Task goal =
Restate the entries word for word, leaving nothing out.
Entries shown below:
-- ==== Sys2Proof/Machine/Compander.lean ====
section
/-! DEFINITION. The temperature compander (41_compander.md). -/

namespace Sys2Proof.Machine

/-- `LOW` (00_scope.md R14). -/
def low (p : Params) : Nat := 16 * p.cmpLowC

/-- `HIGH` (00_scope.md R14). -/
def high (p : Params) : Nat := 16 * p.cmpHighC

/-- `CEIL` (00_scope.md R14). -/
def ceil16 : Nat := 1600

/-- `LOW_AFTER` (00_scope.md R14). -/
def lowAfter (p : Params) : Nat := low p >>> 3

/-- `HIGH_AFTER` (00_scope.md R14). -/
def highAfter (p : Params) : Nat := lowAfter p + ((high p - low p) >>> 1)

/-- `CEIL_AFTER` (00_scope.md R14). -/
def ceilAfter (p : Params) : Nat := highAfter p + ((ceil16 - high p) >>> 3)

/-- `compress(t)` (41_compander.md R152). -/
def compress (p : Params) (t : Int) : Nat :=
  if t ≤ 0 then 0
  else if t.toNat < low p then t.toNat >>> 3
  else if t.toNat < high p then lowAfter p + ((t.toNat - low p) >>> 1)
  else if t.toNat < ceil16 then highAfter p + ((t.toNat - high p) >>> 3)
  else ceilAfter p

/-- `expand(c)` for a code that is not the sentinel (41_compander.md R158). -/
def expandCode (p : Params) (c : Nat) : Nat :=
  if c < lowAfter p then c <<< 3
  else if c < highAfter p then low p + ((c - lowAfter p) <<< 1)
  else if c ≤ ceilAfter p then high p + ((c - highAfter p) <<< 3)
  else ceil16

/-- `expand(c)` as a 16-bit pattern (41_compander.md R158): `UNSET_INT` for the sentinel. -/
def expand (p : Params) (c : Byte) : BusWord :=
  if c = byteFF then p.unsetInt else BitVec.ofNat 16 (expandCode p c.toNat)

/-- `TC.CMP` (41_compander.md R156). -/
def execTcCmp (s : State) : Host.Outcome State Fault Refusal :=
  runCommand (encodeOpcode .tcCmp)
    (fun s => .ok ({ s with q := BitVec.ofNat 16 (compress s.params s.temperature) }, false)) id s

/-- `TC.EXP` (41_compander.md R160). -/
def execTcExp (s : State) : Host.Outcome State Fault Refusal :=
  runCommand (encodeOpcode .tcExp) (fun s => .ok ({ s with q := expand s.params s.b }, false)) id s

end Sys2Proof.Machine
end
End of Entries shown.
Result =
-- ==== Sys2Proof/Machine/Compander.lean ====
section
/-! DEFINITION. The temperature compander (41_compander.md). -/

namespace Sys2Proof.Machine

/-- `LOW` (00_scope.md R14). -/
def low (p : Params) : Nat := 16 * p.cmpLowC

/-- `HIGH` (00_scope.md R14). -/
def high (p : Params) : Nat := 16 * p.cmpHighC

/-- `CEIL` (00_scope.md R14). -/
def ceil16 : Nat := 1600

/-- `LOW_AFTER` (00_scope.md R14). -/
def lowAfter (p : Params) : Nat := low p >>> 3

/-- `HIGH_AFTER` (00_scope.md R14). -/
def highAfter (p : Params) : Nat := lowAfter p + ((high p - low p) >>> 1)

/-- `CEIL_AFTER` (00_scope.md R14). -/
def ceilAfter (p : Params) : Nat := highAfter p + ((ceil16 - high p) >>> 3)

/-- `compress(t)` (41_compander.md R152). -/
def compress (p : Params) (t : Int) : Nat :=
  if t ≤ 0 then 0
  else if t.toNat < low p then t.toNat >>> 3
  else if t.toNat < high p then lowAfter p + ((t.toNat - low p) >>> 1)
  else if t.toNat < ceil16 then highAfter p + ((t.toNat - high p) >>> 3)
  else ceilAfter p

/-- `expand(c)` for a code that is not the sentinel (41_compander.md R158). -/
def expandCode (p : Params) (c : Nat) : Nat :=
  if c < lowAfter p then c <<< 3
  else if c < highAfter p then low p + ((c - lowAfter p) <<< 1)
  else if c ≤ ceilAfter p then high p + ((c - highAfter p) <<< 3)
  else ceil16

/-- `expand(c)` as a 16-bit pattern (41_compander.md R158): `UNSET_INT` for the sentinel. -/
def expand (p : Params) (c : Byte) : BusWord :=
  if c = byteFF then p.unsetInt else BitVec.ofNat 16 (expandCode p c.toNat)

/-- `TC.CMP` (41_compander.md R156). -/
def execTcCmp (s : State) : Host.Outcome State Fault Refusal :=
  runCommand (encodeOpcode .tcCmp)
    (fun s => .ok ({ s with q := BitVec.ofNat 16 (compress s.params s.temperature) }, false)) id s

/-- `TC.EXP` (41_compander.md R160). -/
def execTcExp (s : State) : Host.Outcome State Fault Refusal :=
  runCommand (encodeOpcode .tcExp) (fun s => .ok ({ s with q := expand s.params s.b }, false)) id s

end Sys2Proof.Machine
end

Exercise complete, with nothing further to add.